Dear Gossips,
Salma Hayek’s essay in The New York Times about Harvey Weinstein – like all of the other stories about predators we’ve heard over the past couple of months and well before that too, the details are disturbing and her pain is real. But, as Salma suggests, near the end of her piece, the problem is not just about sex and the problem is much bigger than Harvey:
I think it is because we, as women, have been devalued artistically to an indecent state, to the point where the film industry stopped making an effort to find out what female audiences wanted to see and what stories we wanted to tell.
Such an effective use of the word “indecent”. It’s a word typically associated with propriety and commonly used when describing a certain kind of inappropriate behaviour. Dirty behaviour. And it IS dirty. It’s dirty that women are paid less, promoted less, invested in less. It’s dirty that they are sexually harassed but it is also dirty that they are professionally underappreciated. So it’s time to start describing it as offensive and indecent and filthy. Because it IS. It is not just filthy that women can’t go to work without being called into some asshole’s office so that he can pull out his dick. It is filthy as f-ck that because of him pulling out that dick, even if that dick doesn’t come into contact with her, that she has to make career decisions around that dick. That she has to not apply for that position she might interested in in an other department because of what she’s heard about a groper, that she may consider leaving her profession altogether because of all the groping she’s had to endure.
Salma Hayek’s story is a story about sexual harassment. It is also a story about work, interrupted. And it relates exactly to what Rebecca Traister wrote earlier this week in a new column about this conversation that’s dominated our cultural landscape: “This Moment Isn’t (Just) About Sex. It’s Really About Work”. It is about all the work, the potentially wonderful and groundbreaking and creative work, in science, in the humanities, in the arts, in all industries, that has been lost and stolen, the work of women unrealised, generations of women’s talent sacrificed because of trauma or self-preservation, or both. As Rebecca says in her piece:
“These are the economics of sexual harassment, but also, simply, of sexism.”
And our society is poorer for it. Poorer for the female world leaders whose careers were derailed. Poorer for the inventions that were abandoned. Poorer for the philanthropic advocacy that could have been advanced. Poorer for the films that could have been made, the books that could have been written, the songs that could have been sung, the places that could have been discovered, the diseases that could have been cured, the lives that could have been saved.
Over the last few weeks, as so many predators continue to pop out of the Hollywood Predator Advent Calendar, there’s been an attempt at comparison, a warped hierarchy that attempts to rationalise who might be worse and how one man, while still gross, might not be as bad as the other. Rebecca Traister has articulated in her essay why that’s not the point. The point is that all of it comes from the same place. And that the consequences of each act, from rape to groping to dick-pulling to objectification, when taken collectively, have resulted in a cataclysmic universal tragedy – the tragedy of women’s stolen potential.

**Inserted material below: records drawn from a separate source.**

/-- A latched source whose condition is gone, cleared and logged: what it leaves (R344, log entry 65). -/
theorem Block.faultClear_latched {k : Nat} {b : Block} (hk : k < 256) (h0 : SMap.look 0 b.evt.latchCls k ≠ 0)
    (h4 : SMap.look 0 b.evt.latchCls k ≠ 4) (hc : b.latchCause k = false) (hst : b.rd Reg.SYS_CONV_STAT_STATE ≠ 5)
    (hd : b.cores = true) (hcl : b.rd (Reg.EVT_SRCk_CLASS 13) = 0) :
    ∃ t, b.faultClear 6 k = (t, ok (be 1 6 ++ zeros 1 ++ be 2 k ++ be 4 1)) ∧ t.on (Reg.EVT_SRCk_LATCHED k) = false
      ∧ SMap.look 0 t.evt.latchCls k = 0 ∧ Logs (sourceCleared k) b t ∧ Keeps [.regs, .evt] b t := by
  let c := (b.flag (Reg.EVT_SRCk_LATCHED k) false).updEvt fun e => { e with latchCls := SMap.erase k e.latchCls }
  have hrd (f : Field) (hf : f.key ≠ (Reg.EVT_SRCk_LATCHED k).key) : c.rd f = b.rd f := Block.rd_flag_ne _ f false b hf
  have hclear : b.clearSource k = (c, .count 1) := by rw [Block.clearSource, if_neg h0, if_neg h4, hc]; rfl
  have hclass : c.classOf (sourceCleared k) = 0 := (hrd (Reg.EVT_SRCk_CLASS 13) (by
    simp only [Field.key, Reg.EVT_SRCk_CLASS, Reg.EVT_SRCk_LATCHED]
    omega)).trans hcl
  have hcore : c.cores = true := by
    have hreleased : c.rd Reg.RST_STAGE_RELEASED = b.rd Reg.RST_STAGE_RELEASED := hrd _ (by
      simp only [Field.key, Reg.RST_STAGE_RELEASED, Reg.EVT_SRCk_LATCHED]
      omega)
    rw [← hd, Block.cores, Block.cores, Block.released, Block.released, Block.bit, Block.bit, hreleased]
    rfl
  have hdet : c.detects (sourceCleared k) = true := by simp [Block.detects, hcore]
  have hsay : c.sayCleared 6 k = c.record (sourceCleared k) 0 false false := Block.raise_info (sourceCleared k) c hdet hclass rfl
  have hheld : c.heldOff (sourceCleared k) 0 = false := by
    have hfixed : evtFixed (sourceCleared k).source = true := show evtFixed 13 = true by decide
    simp [Block.heldOff, hfixed]
  obtain ⟨r, hr, hsource, hcls, hunit, hidx, hcode⟩ := Block.record_held (sourceCleared k) 0 false false c hheld
  have hconv : (c.record (sourceCleared k) 0 false false).rd Reg.SYS_CONV_STAT_STATE ≠ 5 := by
    rw [Block.record_rd _ _ _ _ _ _ (show Reg.SYS_CONV_STAT_STATE.key ≠ (Reg.EVT_SRCk_COUNT 13).key by decide) (by decide),
      hrd _ (by simp only [Field.key, Reg.SYS_CONV_STAT_STATE, Reg.EVT_SRCk_LATCHED]; omega)]
    exact hst
  refine ⟨c.record (sourceCleared k) 0 false false, ?_, ?_, ?_, ⟨r, hr, hsource, ?_, hunit, hidx, hcode⟩, ?_⟩
  · rw [Block.faultClear_source hk, hclear]
    dsimp only
    rw [hsay, Block.faultCleared, if_neg fun h => hconv h.1]
  · rw [Block.on, Block.record_rd _ _ _ _ _ _ (show (Reg.EVT_SRCk_LATCHED k).key ≠ (Reg.EVT_SRCk_COUNT 13).key by
        simp only [Field.key, Reg.EVT_SRCk_LATCHED, Reg.EVT_SRCk_COUNT]
        omega) (by
        simp only [Field.key, Reg.EVT_SRCk_LATCHED, Reg.EVT_SUPP_CNT_COUNT]
        omega)]
    exact Block.on_flag_same _ false b Nat.one_pos
  · rw [Block.record_latchCls]
    exact SMap.look_erase_same 0 k b.evt.latchCls
  · exact hcls.trans hcl.symm
  · exact (((b.wr_keeps _ _).mono (by decide)).trans ((Block.updEvt_keeps _ _).mono (by decide))).trans
      (Block.record_keeps _ _ _ _ _)
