-- ==== Sys2Proof/Machine/State.lean ====
section
/-! DEFINITION. State.lean: everything the spec gives the machine, as plain data (10_state.md, 20_memory.md R29, R52).

The controller is the descriptor (R10), the two port sequencers (R23, R24) and the storage bytes it is bound to (R29).
Beside it stand the things a run consists of: the parameters (R5), the commands the two agents will issue in order
(R52), the order of events from outside (R43), and what the controller has answered and shown (R52, R21). -/

namespace Sys2Proof.Machine

/-- The phases of R23 and R24. -/
inductive Phase where
  | idle
  | copy
  | publish
  deriving DecidableEq, Repr

/-- The sequencer fields of a `WRITE` in flight (R23). They "have meaning only while `p_phase != IDLE`", so they are
fields of the two busy phases and an idle port has none (U5; assumption log 5). -/
structure WriteFlight where
  /-- `p_wr`: `write_index` as sampled by W1. -/
  wr : Nat
  /-- `p_k`: number of bytes this `WRITE` stores. -/
  k : Nat
  /-- `p_i`: number of bytes already stored. -/
  i : Nat
  /-- `p_drop`: number of bytes this `WRITE` drops. -/
  drop : Nat
  /-- `p_src`: the payload. -/
  src : List Byte
  deriving DecidableEq, Repr

/-- Port `P`'s sequencer (R23): `p_phase` with the fields that go with it. -/
inductive WriteSeq where
  | idle
  | copy (f : WriteFlight)
  | publish (f : WriteFlight)
  deriving DecidableEq, Repr

/-- `p_phase` (R23). -/
def WriteSeq.phase : WriteSeq → Phase
  | .idle => .idle
  | .copy _ => .copy
  | .publish _ => .publish

/-- The sequencer fields of a `READ` in flight (R24). -/
structure ReadFlight where
  /-- `c_rd`: `read_index` as sampled by R1. -/
  rd : Nat
  /-- `c_k`: number of bytes this `READ` returns. -/
  k : Nat
  /-- `c_i`: number of bytes already copied out. -/
  i : Nat
  /-- `c_dst`: the bytes copied out so far. -/
  dst : List Byte
  deriving DecidableEq, Repr

/-- Port `C`'s sequencer (R24): `c_phase` with the fields that go with it. -/
inductive ReadSeq where
  | idle
  | copy (f : ReadFlight)
  | publish (f : ReadFlight)
  deriving DecidableEq, Repr

/-- `c_phase` (R24). -/
def ReadSeq.phase : ReadSeq → Phase
  | .idle => .idle
  | .copy _ => .copy
  | .publish _ => .publish

/-- The storage space (R29): the bytes written so far, as (address, byte) pairs with strictly rising addresses. An
unlisted address holds no known byte (R26, R108), so no entry can equal what an unlisted address reads as. -/
abbrev Memory := List Host.Cell

/-- The canonical form of the storage. -/
abbrev Memory.wf (m : Memory) : Prop := m.Pairwise fun x y => x.1 < y.1

/-- The status outputs, all seven read at one instant (R21). -/
structure StatusOutputs where
  active : Bool
  empty : Bool
  full : Bool
  writeIndex : Nat
  readIndex : Nat
  overflowCount : Nat
  capacitySlots : Nat
  deriving DecidableEq, Repr

/-- One observation (R21): the agent that made it, named by the port it drives, and what it saw. -/
structure Observation where
  agent : Port
  seen : StatusOutputs
  deriving DecidableEq, Repr

/-- The kinds of atomic step of R43. A port's turn is the next step of its command in flight, or the first step of its
next command. -/
inductive Event where
  | turn (p : Port)
  | observe (agent : Port)
  | reset
  deriving DecidableEq, Repr

/-- The state. -/
structure State where
  /-- The parameters of R4 and R5. No step changes them (assumption log 3). -/
  cfg : Config
  /-- `active` (R17). -/
  active : Bool
  /-- `write_index` (R11). -/
  writeIndex : Nat
  /-- `read_index` (R13). -/
  readIndex : Nat
  /-- `overflow_count` (R16). -/
  overflowCount : Nat
  /-- `capacity_slots` (R14). -/
  capacitySlots : Nat
  /-- `storage_base` (R15). -/
  storageBase : Nat
  /-- Port `P`'s sequencer (R23). -/
  portP : WriteSeq
  /-- Port `C`'s sequencer (R24). -/
  portC : ReadSeq
  /-- The storage bytes (R29). -/
  storage : Memory
  /-- The commands port `P`'s agent has still to issue, first one first (R52). -/
  pCommands : List Command
  /-- The commands port `C`'s agent has still to issue, first one first (R52). -/
  cCommands : List Command
  /-- The events fixed from outside, next one first (R43, U15; assumption log 6). -/
  schedule : List Event
  /-- THE MODEL'S OWN: how many choices of a port the schedule has left open so far (assumption log 6). -/
  choices : Nat
  /-- The responses issued on port `P`, oldest first (R52, R56). -/
  pResponses : List Response
  /-- The responses issued on port `C`, oldest first (R52, R56). -/
  cResponses : List Response
  /-- The observations made, oldest first (R21). -/
  observations : List Observation
  deriving DecidableEq, Repr

/-- Why the machine stops. The block itself never stops (R98); each of these marks a run that has left the contract. -/
inductive Fault where
  /-- Raised by `INIT` and `CLEAR` when the peer port has a transfer in flight: "a model treats the step as a fault of
  the run" (R69, U2). Safe: nothing is claimed of what follows. -/
  | peerInFlight
  /-- Raised by a command's meaning on a port that is not idle. `step` never runs one there: it holds the command (R62).
  What an implementation does with it is unspecified (R114, U8). Safe. -/
  | portBusy
  /-- Raised by a storage access at an address that is not below `STORAGE_BYTES` (R29: the space has no such byte). No
  state that keeps `Inv` reaches it (R31). Safe. -/
  | outsideStorage
  /-- Raised by step W2 when the payload has no byte `p_i`; R61 gives it `p_k + p_drop`, and no state that keeps `Inv`
  reaches it. Safe. -/
  | payloadExhausted
  deriving DecidableEq, Repr

/-- What the model gives no meaning to. -/
inductive Refusal where
  /-- An instruction whose arm is not written yet. Safe. -/
  | notModelled (mnemonic : String)
  /-- What an agent presents is no command: its word or its payload has another length than R53 and R61 say, which
  "cannot be expressed" (D25: "check the length and refuse"). Safe. -/
  | notACommand (why : DecodeError)
  deriving DecidableEq, Repr

/-- The machine right after reset (R26, R107): every register 0, both ports idle, the storage unspecified, so unlisted.
The parameters are the defaults of R5 (assumption log 3); no command, event, response or observation yet (log 13). -/
def State.reset : State where
  cfg := Config.default
  active := false
  writeIndex := 0
  readIndex := 0
  overflowCount := 0
  capacitySlots := 0
  storageBase := 0
  portP := .idle
  portC := .idle
  storage := []
  pCommands := []
  cCommands := []
  schedule := []
  choices := 0
  pResponses := []
  cResponses := []
  observations := []

end Sys2Proof.Machine
end

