-- ==== Sys2Proof/Machine/QueryOps.lean ====
section
/-! DEFINITION. QueryOps.lean: `DATA_COUNT` and `SPACE_COUNT` (41_query_ops.md). Each is one atomic step that reads
`active`, both indices and the capacity at one instant (R47), legal on either port; their fields are ignored (R60). -/

namespace Sys2Proof.Machine

/-- `DATA_COUNT` (R71). -/
def execDataCount (port : Port) (_arg0 _arg1 : Nat) (s : State) : Host.Outcome State Fault Refusal :=
  s.accept port <| s.whenActive port <| .next (s.respond port .ok s.dataCount [])

/-- `SPACE_COUNT` (R72). -/
def execSpaceCount (port : Port) (_arg0 _arg1 : Nat) (s : State) : Host.Outcome State Fault Refusal :=
  s.accept port <| s.whenActive port <| .next (s.respond port .ok s.spaceCount [])

end Sys2Proof.Machine
end

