-- ==== Sys2Proof/Tests/Slice0.lean ====
section
/-! SUPPORT. Slice0.lean: the model's own tests. Expected values come from 95_test_vectors.md (the section is named at
each test) or from the rule named; the witness theorems show that each statement's hypotheses can be met together. -/

namespace Sys2Proof.Tests
open Sys2Proof Sys2Proof.Machine

/-! Small states, written `(cap, wr, rd, ovf)` as in 95_test_vectors.md. -/

/-- The active buffer of the manual's worked examples: base 0x100, with `A` to `F` in slots 0 to 5. -/
def buffer (cap wr rd ovf : Nat) : State :=
  { State.reset with
    active := true
    capacitySlots := cap
    storageBase := 0x100
    writeIndex := wr
    readIndex := rd
    overflowCount := ovf
    storage := [(0x100, 0x41), (0x101, 0x42), (0x102, 0x43), (0x103, 0x44), (0x104, 0x45), (0x105, 0x46)] }

/-- Two bytes `C`, `D` to read, in slots 2 and 3. -/
def live : State := buffer 6 4 2 0

/-- A full buffer: `write_index = 1`, `read_index = 2`, one byte dropped (2.5). -/
def full6 : State := buffer 6 1 2 1

/-- An empty buffer: `write_index = read_index = 5`. -/
def empty6 : State := buffer 6 5 5 0

/-- A `WRITE` of four bytes with its first still to store (2.6, trace line W1). -/
def writing : State := { live with portP := .copy ⟨4, 3, 0, 1, [1, 2, 3, 4]⟩ }

/-- A `WRITE` with nothing to store and two bytes to count, about to publish (2.6, line 5). -/
def counting : State := { full6 with portP := .publish ⟨1, 0, 0, 2, [9, 9]⟩ }

/-- A `WRITE` that found a full buffer which has been emptied since, about to publish (R84, last row). -/
def dropping : State := { empty6 with portP := .publish ⟨5, 0, 0, 1, [9]⟩ }

/-- A `READ` of two bytes with its first still to copy. -/
def reading : State := { live with portC := .copy ⟨2, 2, 0, []⟩ }

/-- A `READ` of two bytes about to publish. -/
def returning : State := { live with portC := .publish ⟨2, 2, 2, [0x43, 0x44]⟩ }

/-- The state with `cmd` the one command of port `p` and the port's turn scheduled. -/
def with1 (s : State) (p : Port) (cmd : Command) : State :=
  { s.withCommands p [cmd] with schedule := [.turn p] }

/-- What a step answers on port `p`, none where it stops. -/
def answer (p : Port) : Host.Outcome State Fault Refusal → Option (List Response)
  | .next t => some (t.responses p)
  | .fault _ => none
  | .refused _ => none

/-- The descriptor a step leaves, as `(active, cap, base, wr, rd, ovf)`. -/
def descriptor : Host.Outcome State Fault Refusal → Option (Bool × Nat × Nat × Nat × Nat × Nat)
  | .next t => some (t.active, t.capacitySlots, t.storageBase, t.writeIndex, t.readIndex, t.overflowCount)
  | .fault _ => none
  | .refused _ => none
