-- ==== Sys2Proof/Machine/HostConfig.lean ====
section
/-! DEFINITION. The host's configuration requests: SET_PARAMS, SET_BAY, SET_OUTFALL, SET_GAUGE, SET_RULE, SET_DEVICE, SET_TERMINAL, SET_ALARM_LINE. -/

namespace Sys2Proof.Machine

/-- What a request leaves: the state, the result, and the reply body (R198, R199). -/
structure Answer where
  state : State
  result : Result
  body : ReplyBody
  deriving DecidableEq, Repr

/-- A refused request changes nothing and has an empty reply body (R198). -/
def refuse (r : Result) (s : State) : Answer := { state := s, result := r, body := .empty }

/-- A request answered OK. -/
def answerOk (body : ReplyBody) (s : State) : Answer := { state := s, result := .ok, body := body }

/-- A request answered ACCEPTED. -/
def answerAccepted (body : ReplyBody) (s : State) : Answer := { state := s, result := .accepted, body := body }

/-- The length of the body is tested first (R212). -/
def onFields {α : Type} (b : Body α) (s : State) (f : α → Answer) : Answer :=
  match b with
  | .wrongLength => refuse .refusedLength s
  | .fields x => f x

/-- The first refusal that applies, if any (R3, R177). -/
def firstRefusal : List (Bool × Result) → Option Result
  | [] => none
  | (c, r) :: rest => if c then some r else firstRefusal rest

/-- A request that is refused by the first check that applies, in the order of the checks, and otherwise carried out; where a rule gives its
checks no order, they stand in the order in which it lists them (log entry 59). -/
def unlessRefused (checks : List (Bool × Result)) (s : State) (carryOut : Answer) : Answer :=
  match firstRefusal checks with
  | some r => refuse r s
  | none => carryOut

/-- A number lies in a range. -/
def inRange (lo hi x : Nat) : Bool := decide (lo ≤ x) && decide (x ≤ hi)

/-- A number is 0 or lies in a range (R3, R21). -/
def zeroOrIn (lo hi x : Nat) : Bool := x == 0 || inRange lo hi x

/-- A number sent as 0 selects its default (R3, R21). -/
def orDefault (d x : Nat) : Nat := if x = 0 then d else x

/-- The configuration image is written, and the COLD flag clears (R190). -/
def writeImage (i : Image) (s : State) : State := (s.withImage i).withRet { s.ret with cold := false }

/-! ### SET_PARAMS (R21, R45, R73, R121, R145, R160) -/

/-- The parameters of the SOUNDING group lie in their ranges (R20, R21). -/
def soundingInRange (p : SoundingParams) : Bool :=
  zeroOrIn 10 200 p.charge && zeroOrIn 4 64 p.stuck && zeroOrIn 300 380 p.speed && zeroOrIn 1 30 p.drain && zeroOrIn 1 3600 p.dry
    && zeroOrIn 1 3600 p.watch && zeroOrIn 1 3600 p.storm && zeroOrIn 1 3600 p.recovery && zeroOrIn 1 3600 p.maintenance
    && zeroOrIn 1 15 p.faultLimit

/-- The SOUNDING group as stored: a 0 holds the default (R21). -/
def soundingStored (p : SoundingParams) : SoundingParams :=
  { charge := orDefault 50 p.charge, stuck := orDefault 16 p.stuck, speed := orDefault 343 p.speed, drain := orDefault 3 p.drain
    dry := orDefault 60 p.dry, watch := orDefault 15 p.watch, storm := orDefault 5 p.storm, recovery := orDefault 10 p.recovery
    maintenance := orDefault 30 p.maintenance, faultLimit := orDefault 5 p.faultLimit }

/-- SET_PARAMS of the SOUNDING group (R21). -/
def handleParamsSounding (b : Body SoundingParams) (s : State) : Answer :=
  onFields b s fun p => unlessRefused [(!soundingInRange p, .refusedRange)] s
    (answerOk .empty (intervalsChanged (writeImage { s.image with sounding := soundingStored p } s)))

/-- SET_PARAMS of the LEVEL group (R45). -/
def handleParamsLevel (b : Body Nat) (s : State) : Answer :=
  onFields b s fun n => unlessRefused [(!zeroOrIn 2 15 n, .refusedRange)] s
    (answerOk .empty (writeImage { s.image with staleLimit := orDefault 4 n } s))

/-- SET_PARAMS of the RAIN group (R73). -/
def handleParamsRain (b : Body Nat) (s : State) : Answer :=
  onFields b s fun n => unlessRefused [(!zeroOrIn 1 72 n, .refusedRange)] s
    (answerOk .empty (writeImage { s.image with dryLookback := orDefault 6 n } s))

/-- The DRAIN group as stored (R121). -/
def drainStored (p : DrainParams) : DrainParams :=
  { slots := orDefault 1 p.slots, lotVolume := orDefault 500 p.lotVolume, lotTime := orDefault 900 p.lotTime }

/-- SET_PARAMS of the DRAIN group (R121); out of range comes before the state (log entry 59). -/
def handleParamsDrain (b : Body DrainParams) (s : State) : Answer :=
  onFields b s fun p => unlessRefused
    [(!(zeroOrIn 1 3 p.slots && zeroOrIn 10 50000 p.lotVolume && zeroOrIn 60 3600 p.lotTime), .refusedRange),
      ((drainStored p).slots != s.image.drain.slots && !(slotHolders s).isEmpty, .refusedState)] s
    (answerOk .empty (slotGrant (writeImage { s.image with drain := drainStored p } s)))

/-- SET_PARAMS of the PLANNER group (R145). -/
def handleParamsPlanner (b : Body Nat) (s : State) : Answer :=
  onFields b s fun n => unlessRefused [(!inRange 0 500 n, .refusedRange)] s
    (answerOk .empty (plannerTake (writeImage { s.image with margin := n } s)))

/-- The parameters of the ACTUATOR group lie in their ranges (R160). -/
def actuatorInRange (p : ActuatorParams) : Bool :=
  zeroOrIn 5 200 p.timeout && inRange 0 3 p.retries && zeroOrIn 50 2000 p.nakBackoff && zeroOrIn 1 20 p.nakLimit && zeroOrIn 1 30 p.poll

/-- The ACTUATOR group as stored (R160). -/
def actuatorStored (p : ActuatorParams) : ActuatorParams :=
  { timeout := orDefault 40 p.timeout, retries := p.retries, nakBackoff := orDefault 250 p.nakBackoff
    nakLimit := orDefault 8 p.nakLimit, poll := orDefault 2 p.poll }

Rebecca talks more about this in an interview with Vox’s Ezra Klein, published in November and republished Tuesday. It’s incredible how astute she was in forecasting what would happen in the weeks since she and Ezra sat down to discuss the #MeToo movement and its inevitable backlash. On Show Your Work, I quote often from her book, All The Single Ladies, that was released last year. Rebecca Traister is vital and her work is necessary. Now imagine how many Rebecca Traisters have been shut down, whose voices could never flourish, because of the indecent way that power structures have been preserved to protect the ones who don’t want to share.